> _Activity_
For each line of the listing below that contains the string "lean", copy the line.

> _Material for this task_
theorem ftCorrect_touch {delta : ℤ} {s : State} : Touch 5992156713056701964635107814136760380589873182029920 s (ftCorrect delta s) := by
  unfold ftCorrect
  refine Touch.ite ?_ ?_
  · extract_lets -merge +onlyGivenNames x0
    have h1 : Touch 5992156713056701964635107814136760380589873182029920 s x0 := by
      unfold x0
      refine Touch.step (modFt_touch ..) rfl ?_
      exact Touch.refl _ _
    clear_value x0
    refine Touch.step (cmpTimePassed_touch ..) rfl ?_
    refine Touch.step (log_touch ..) rfl ?_
    exact h1
  · refine Touch.step (modFt_touch ..) rfl ?_
    exact Touch.refl _ _

theorem ftLock_touch {s : State} : Touch 5992156713056701964635107814136760380589873316248160 s (ftLock s) := by
  unfold ftLock
  extract_lets -merge +onlyGivenNames x0
  clear_value x0
  extract_lets -merge +onlyGivenNames x1
  have h2 : Touch 5992156713056701964635107814136760380589873316248160 s x1 := by
    unfold x1
    refine Touch.step (modFt_touch ..) rfl ?_
    exact Touch.refl _ _
  clear_value x1
  extract_lets -merge +onlyGivenNames x3
  have h4 : Touch 5992156713056701964635107814136760380589873316248160 s x3 := by
    unfold x3
    refine Touch.ite ?_ ?_
    · refine Touch.step (modFt_touch ..) rfl ?_
      exact Touch.refl _ _
    · refine Touch.step (cmpTimePassed_touch ..) rfl ?_
      exact h2
  clear_value x3
  extract_lets -merge +onlyGivenNames x5
  have h6 : Touch 5992156713056701964635107814136760380589873316248160 s x5 := by
    unfold x5
    refine Touch.step (modFt_touch ..) rfl ?_
    exact h4
  clear_value x5
  refine Touch.step (irqSource_touch ..) rfl ?_
  refine Touch.step (log_touch ..) rfl ?_
  exact h6

theorem ftHoldover_touch {s : State} : Touch 5992156713056701964635107814136760380589323560430176 s (ftHoldover s) := by
  unfold ftHoldover
  extract_lets -merge +onlyGivenNames x0
  have h1 : Touch 5992156713056701964635107814136760380589323560430176 s x0 := by
    unfold x0
    refine Touch.step (modFt_touch ..) rfl ?_
    exact Touch.refl _ _
  clear_value x0
  refine Touch.step (irqSource_touch ..) rfl ?_
  refine Touch.step (log_touch ..) rfl ?_
  exact h1

theorem ftInterval_touch {off : ℤ} {s : State} : Touch 5992156713056701964635107814136760380589873316248160 s (ftInterval off s) := by
  unfold ftInterval
  split
  · rename_i x0 h1
    exact Touch.refl _ _
  · rename_i x2 h3
    refine Touch.ite ?_ ?_
    · refine Touch.step (ftHoldover_touch ..) rfl ?_
      exact Touch.refl _ _
    · extract_lets -merge +onlyGivenNames x4
      have h5 : Touch 5992156713056701964635107814136760380589873316248160 s x4 := by
        unfold x4
        refine Touch.ite ?_ ?_
        · exact Touch.refl _ _
        · refine Touch.step (ftCorrect_touch ..) rfl ?_
          exact Touch.refl _ _
      clear_value x4
      refine Touch.step (modFt_touch ..) rfl ?_
      exact h5
  · rename_i x6 h7 h8
    extract_lets -merge +onlyGivenNames x9
    have h10 : Touch 5992156713056701964635107814136760380589873316248160 s x9 := by
      unfold x9
      refine Touch.step (modFt_touch ..) rfl ?_
      exact Touch.refl _ _
    clear_value x9
    extract_lets -merge +onlyGivenNames x11
    have h12 : Touch 5992156713056701964635107814136760380589873316248160 s x11 := by
      unfold x11
      refine Touch.ite ?_ ?_
      · refine Touch.step (ftCorrect_touch ..) rfl ?_
        exact h10
      · exact h10
    clear_value x11
    refine Touch.ite ?_ ?_
    · refine Touch.step (ftLock_touch ..) rfl ?_
      exact h12
    · exact h12

theorem ptpSync_touch {off : ℤ} {s : State} : Touch 5992156713056701964635107814136760380589873316248160 s (ptpSync off s) := by
  unfold ptpSync
  split
  · rename_i x0 h1
    refine Touch.ite ?_ ?_
    · refine Touch.step (ftInterval_touch ..) rfl ?_
      exact Touch.refl _ _
    · extract_lets -merge +onlyGivenNames x2
      clear_value x2
      refine Touch.step (ftInterval_touch ..) rfl ?_
      refine Touch.step (modFt_touch ..) rfl ?_
      exact Touch.refl _ _
  · rename_i x3 h4
    refine Touch.step (modFt_touch ..) rfl ?_
    exact Touch.refl _ _
  · rename_i x5 h6 h7
    exact Touch.refl _ _
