-- ==== Sys2Proof/Laws/TouchArray.lean ====
section
/-! SUPPORT. What each function of the model may touch (Laws/Touch.lean): the array: matrix engines, DMA, work rings, samples and remaps. One lemma for each function; the footprint is the union of what its body writes. -/

namespace Sys2Proof.Machine

open Sys2Proof

theorem setPart_touch {s : State} {p : Nat} {P : Partition} : Touch 65536 s (State.setPart s p P) := by
  unfold State.setPart
  refine Touch.step (t := s) (Touch.upd (F := 65536) rfl (Or.inr rfl)) rfl ?_
  exact Touch.refl _ _

theorem eccReport_touch {cl : Nat} {word : Nat} {s : State} : Touch 5992159567552087376554869930708699279579596191703648 s (eccReport cl word s) := by
  unfold eccReport
  extract_lets -merge +onlyGivenNames x0
  clear_value x0
  extract_lets -merge +onlyGivenNames x1
  clear_value x1
  extract_lets -merge +onlyGivenNames x2
  have h3 : Touch 5992159567552087376554869930708699279579596191703648 s x2 := by
    unfold x2
    refine Touch.step (log_touch ..) rfl ?_
    exact Touch.refl _ _
  clear_value x2
  refine Touch.ite ?_ ?_
  · refine Touch.step (eicEvent_touch ..) rfl ?_
    exact h3
  · refine Touch.ite ?_ ?_
    · refine Touch.step (eicEvent_touch ..) rfl ?_
      exact h3
    · refine Touch.ite ?_ ?_
      · refine Touch.step (eicEvent_touch ..) rfl ?_
        exact h3
      · exact h3

theorem resetLocal_touch {id : Nat} {s : State} : Touch 24519928653854221733733552434404946937899825950642667520 s (resetLocal id s) := by
  unfold resetLocal
  refine Touch.step (t := s) (Touch.upd (F := 24519928653854221733733552434404946937899825950642667520) rfl (Or.inr rfl)) rfl ?_
  exact Touch.refl _ _

theorem resetCore_touch {id : Nat} {s : State} : Touch 24519928653854221733733552434404946937899825950642683904 s (resetCore id s) := by
  unfold resetCore
  refine Touch.step (resetLocal_touch ..) rfl ?_
  refine Touch.step (setCore_touch ..) rfl ?_
  exact Touch.refl _ _

theorem setItem_touch {s : State} {i : Nat} {w : WorkItem} : Touch 65536 s (State.setItem s i w) := by
  unfold State.setItem
  refine Touch.step (t := s) (Touch.upd (F := 65536) rfl (Or.inr rfl)) rfl ?_
  exact Touch.refl _ _

theorem finishItem_touch {i : Nat} {st : Status} {field : Nat} {who : Nat} {s : State} : Touch 65536 s (finishItem i st field who s) := by
  unfold finishItem
  split
  · rename_i x0 x1 h2
    refine Touch.step (setItem_touch ..) rfl ?_
    exact Touch.refl _ _
  · rename_i x3 h4
    exact Touch.refl _ _

theorem emptyPort_touch {id : Nat} {s : State} : Touch 24519928653854221733733552434404946937899825950642683904 s (emptyPort id s) := by
  unfold emptyPort
  extract_lets -merge +onlyGivenNames x0
  have h1 : Touch 24519928653854221733733552434404946937899825950642683904 s x0 := by
    unfold x0
    refine Touch.step (t := s) (Touch.upd (F := 24519928653854221733733552434404946937899825950642667520) rfl (Or.inr rfl)) rfl ?_
    exact Touch.refl _ _
  clear_value x0
  refine Touch.step (modCore_touch ..) rfl ?_
  exact h1

theorem dmaDrop_touch {cores : List Nat} {s : State} : Touch 32768 s (dmaDrop cores s) := by
  unfold dmaDrop
  refine Touch.step (t := s) (Touch.upd (F := 32768) rfl (Or.inr rfl)) rfl ?_
  exact Touch.refl _ _

theorem dropLoads_touch {cores : List Nat} {s : State} : Touch 524288 s (dropLoads cores s) := by
  unfold dropLoads
  refine Touch.step (t := s) (Touch.upd (F := 524288) rfl (Or.inr rfl)) rfl ?_
  exact Touch.refl _ _
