theorem bcastChunk_touch {d : Nat} {off : Nat} {data : List Byte} {s : State} : Touch 553402322211420947080 s (bcastChunk d off data s) := by
  unfold bcastChunk
  split
  · rename_i x0 h1
    exact Touch.refl _ _
  · rename_i x2 x3 h4
    split
    · rename_i x5 h6
      exact Touch.refl _ _
    · rename_i x7 x8 x9 x10 x11 x12 h13
      refine Touch.ite ?_ ?_
      · exact Touch.refl _ _
      · extract_lets -merge +onlyGivenNames x14
        have h15 : Touch 553402322211420947080 s x14 := by
          unfold x14
          refine Touch.step (memStore_touch ..) rfl ?_
          exact Touch.refl _ _
        clear_value x14
        extract_lets -merge +onlyGivenNames x16
        have h17 : Touch 553402322211420947080 s x16 := by
          unfold x16
          refine Touch.step (gatherPass_touch rfl (fun x18 x19 => ?_)) (Within.refl _) ?_
          · refine Touch.step (emit_touch ..) rfl ?_
            exact Touch.refl _ _
          · exact h15
        clear_value x16
        extract_lets -merge +onlyGivenNames x20
        clear_value x20
        refine Touch.ite ?_ ?_
        · refine Touch.step (mbxReply_touch ..) rfl ?_
          refine Touch.step (modDom_touch ..) rfl ?_
          exact h17
        · refine Touch.step (modDom_touch ..) rfl ?_
          exact h17

theorem bcastReq_touch {c : Caller} {d : Nat} {src : Nat} {addr : Nat} {len : Nat} {s : State} : TouchP 134348800 s (bcastReq c d src addr len s) := by
  unfold bcastReq
  split
  · rename_i x0 h1
    refine TouchP.step (refuseAt_touch ..) rfl ?_
    exact Touch.refl _ _
  · rename_i x2 x3 h4
    refine TouchP.ite ?_ ?_
    · refine TouchP.step (refuseAt_touch ..) rfl ?_
      exact Touch.refl _ _
    · refine TouchP.ite ?_ ?_
      · refine TouchP.step (refuseAt_touch ..) rfl ?_
        exact Touch.refl _ _
      · refine TouchP.ite ?_ ?_
        · refine TouchP.step (refuseAt_touch ..) rfl ?_
          exact Touch.refl _ _
        · refine TouchP.ite ?_ ?_
          · refine TouchP.step (refuseAt_touch ..) rfl ?_
            exact Touch.refl _ _
          · refine TouchP.ite ?_ ?_
            · refine TouchP.step (refuse_touch ..) rfl ?_
              exact Touch.refl _ _
            · refine TouchP.ite ?_ ?_
              · refine TouchP.step (accept_touch ..) rfl ?_
                exact Touch.refl _ _
              · refine TouchP.ite ?_ ?_
                · extract_lets -merge +onlyGivenNames x5
                  subst x5
                  refine TouchP.step (accept_touch ..) rfl ?_
                  refine Touch.step (gatherPass_touch rfl (fun x6 x7 => ?_)) (Within.refl _) ?_
                  · refine Touch.step (sendChunks_touch ..) rfl ?_
                    exact Touch.refl _ _
                  · exact Touch.refl _ _
                · refine TouchP.mk' ?_
                  refine Touch.step (modDom_touch ..) rfl ?_
                  exact Touch.refl _ _

theorem execBroadcast_touch {c : Caller} {d : Nat} {src : Nat} {addr : Nat} {len : Nat} {s : State} : TouchOut 134349440 s (execBroadcast c d src addr len s) := by
  unfold execBroadcast
  refine TouchOut.step (whenOn_touch rfl (fun x0 => ?_)) (Within.refl _) ?_
  · refine Touch.step (mbxServe_touch rfl (fun x1 x2 => ?_)) (Within.refl _) ?_
    · refine TouchP.step (bcastReq_touch ..) rfl ?_
      exact Touch.refl _ _
    · exact Touch.refl _ _
  · exact Touch.refl _ _

theorem execCollectiveChunkReceive_touch {d : Nat} {l : Nat} {gather : Bool} {off : Nat} {final : Bool} {data : List Byte} {s : State} : TouchOut 553402885161374368392 s (execCollectiveChunkReceive d l gather off final data s) := by
  unfold execCollectiveChunkReceive
  refine TouchOut.step (whenEngine_touch rfl (fun x0 => ?_)) (Within.refl _) ?_
  · refine Touch.step (withDom_touch rfl (fun x1 x2 => ?_)) (Within.refl _) ?_
    · split
      · rename_i x3 x4 h5
        extract_lets -merge +onlyGivenNames x6
        clear_value x6
        refine Touch.ite ?_ ?_
        · exact Touch.refl _ _
        · refine Touch.ite ?_ ?_
          · refine Touch.ite ?_ ?_
            · refine Touch.step (gatherChunk_touch ..) rfl ?_
              exact Touch.refl _ _
            · exact Touch.refl _ _
          · refine Touch.ite ?_ ?_
            · refine Touch.step (reduceChunk_touch ..) rfl ?_
              exact Touch.refl _ _
            · exact Touch.refl _ _
      · rename_i x7 h8
        refine Touch.ite ?_ ?_
        · refine Touch.step (bcastChunk_touch ..) rfl ?_
          exact Touch.refl _ _
        · exact Touch.refl _ _
    · exact Touch.refl _ _
  · exact Touch.refl _ _

theorem execCollTimeout_touch {d : Nat} {l : Nat} {s : State} : TouchOut 5992156713056701964635107814136760381152273379631200 s (execCollTimeout d l s) := by
  unfold execCollTimeout
  refine TouchOut.step (whenEngine_touch rfl (fun x0 => ?_)) (Within.refl _) ?_
  · refine Touch.step (withDom_touch rfl (fun x1 x2 => ?_)) (Within.refl _) ?_
    · extract_lets -merge +onlyGivenNames x3
      clear_value x3
      refine Touch.ite ?_ ?_
      · refine Touch.step (haltPipe_touch ..) rfl ?_
        refine Touch.step (log_touch ..) rfl ?_
        exact Touch.refl _ _
      · exact Touch.refl _ _
    · exact Touch.refl _ _
  · exact Touch.refl _ _

theorem updateLayer_touch {d : Nat} {l : Nat} {q : LayerReq} {s : State} : Touch 553438351008708345864 s (updateLayer d l q s) := by
  unfold updateLayer
  split
  · rename_i x0 h1
    exact Touch.refl _ _
  · rename_i x2 x3 h4
    split
    · rename_i x5 h6
      exact Touch.refl _ _
    · rename_i x7 x8 h9
      split
      · rename_i x10 x11 x12 h13
        extract_lets -merge +onlyGivenNames x14
        clear_value x14
        extract_lets -merge +onlyGivenNames x15
        clear_value x15
        extract_lets -merge +onlyGivenNames x16
        clear_value x16
        extract_lets -merge +onlyGivenNames x17
        extract_lets -merge +onlyGivenNames x18
        clear_value x18
        extract_lets -merge +onlyGivenNames x19
        clear_value x19
        extract_lets -merge +onlyGivenNames x20
        clear_value x20
        extract_lets -merge +onlyGivenNames x21
        clear_value x21
        extract_lets -merge +onlyGivenNames x22
        clear_value x22
        extract_lets -merge +onlyGivenNames x23
        clear_value x23
        extract_lets -merge +onlyGivenNames x24
        clear_value x24
        split
        · rename_i x25 x26 x27 h28
          split
          · rename_i x29 x30 x31 h32
            have h33 : Touch 553438351008708345864 s x31 := by
              refine TouchP.eq ?_ h32
              refine TouchP.step (draw_touch ..) rfl ?_
              exact Touch.refl _ _
            extract_lets -merge +onlyGivenNames x34
            clear_value x34
            split
            · rename_i x35 x36 x37 h38
              split
              · rename_i x39 x40 x41 x42 h43
                extract_lets -merge +onlyGivenNames x44
                have h45 : Touch 553438351008708345864 s x44 := by
                  unfold x44
                  refine Touch.step (memStore_touch ..) rfl ?_
                  exact h33
                clear_value x44
                extract_lets -merge +onlyGivenNames x46
                have h47 : Touch 553438351008708345864 s x46 := by
                  unfold x46
                  refine Touch.step (memStore_touch ..) rfl ?_
                  exact h45
                clear_value x46
                extract_lets -merge +onlyGivenNames x48
                have h49 : Touch 553438351008708345864 s x48 := by
                  unfold x48
                  refine Touch.step (memStore_touch ..) rfl ?_
                  exact h47
                clear_value x48
                extract_lets -merge +onlyGivenNames x50
                have h51 : Touch 553438351008708345864 s x50 := by
                  unfold x50
                  refine Touch.step (memStore_touch ..) rfl ?_
                  exact h49
                clear_value x50
                extract_lets -merge +onlyGivenNames x52
                have h53 : Touch 553438351008708345864 s x52 := by
                  unfold x52
                  refine Touch.ite ?_ ?_
                  · split
                    · rename_i x54 x55 x56 x57 h58
                      refine Touch.step (memStore_touch ..) rfl ?_
                      refine Touch.step (memStore_touch ..) rfl ?_
                      exact h51
                  · exact h51
                clear_value x52
                extract_lets -merge +onlyGivenNames x59
                have h60 : Touch 553438351008708345864 s x59 := by
                  unfold x59
                  refine Touch.step (bump_touch ..) rfl ?_
                  exact h53
                clear_value x59
                extract_lets -merge +onlyGivenNames x61
                have h62 : Touch 553438351008708345864 s x61 := by
                  unfold x61
                  refine Touch.step (store_touch ..) rfl ?_
                  exact h60
                clear_value x61
                refine Touch.step (setStage_touch ..) rfl ?_
                exact h62

theorem startGather_touch {d : Nat} {l : Nat} {q : LayerReq} {s : State} : Touch 134217728 s (startGather d l q s) := by
  unfold startGather
  extract_lets -merge +onlyGivenNames x0
  clear_value x0
  extract_lets -merge +onlyGivenNames x1
  clear_value x1
  split
  · rename_i x2 x3 x4 h5
    refine Touch.ite ?_ ?_
    · exact Touch.refl _ _
    · refine Touch.ite ?_ ?_
      · refine Touch.step (sendHigh_touch ..) rfl ?_
        exact Touch.refl _ _
      · refine Touch.step (sendHigh_touch ..) rfl ?_
        refine Touch.step (sendHigh_touch ..) rfl ?_
        exact Touch.refl _ _

theorem execLayerUpdate_touch {d : Nat} {l : Nat} {s : State} : TouchOut 5992156713056701964635107814138494421257098660868840 s (execLayerUpdate d l s) := by
  unfold execLayerUpdate
  refine TouchOut.step (whenEngine_touch rfl (fun x0 => ?_)) (Within.refl _) ?_
  · refine Touch.step (withDom_touch rfl (fun x1 x2 => ?_)) (Within.refl _) ?_
    · split
      · rename_i x3 x4 h5
        extract_lets -merge +onlyGivenNames x6
        clear_value x6
        refine Touch.ite ?_ ?_
        · extract_lets -merge +onlyGivenNames x7
          have h8 : Touch 5992156713056701964635107814138494421257098660868840 x2 x7 := by
            unfold x7
            refine Touch.step (pipeBusy_touch ..) rfl ?_
            refine Touch.step (startGather_touch ..) rfl ?_
            refine Touch.step (updateLayer_touch ..) rfl ?_
            exact Touch.refl _ _
          clear_value x7
          refine Touch.ite ?_ ?_
          · refine Touch.step (ringDoorbell_touch ..) rfl ?_
            exact h8
          · exact h8
        · exact Touch.refl _ _
      · rename_i x9 h10
        exact Touch.refl _ _
    · exact Touch.refl _ _
  · exact Touch.refl _ _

> _Task output_
-- ==== Sys2Proof/Laws/TouchArray.lean ====
/-! SUPPORT. What each function of the model may touch (Laws/Touch.lean): the array: matrix engines, DMA, work rings, samples and remaps. One lemma for each function; the footprint is the union of what its body writes. -/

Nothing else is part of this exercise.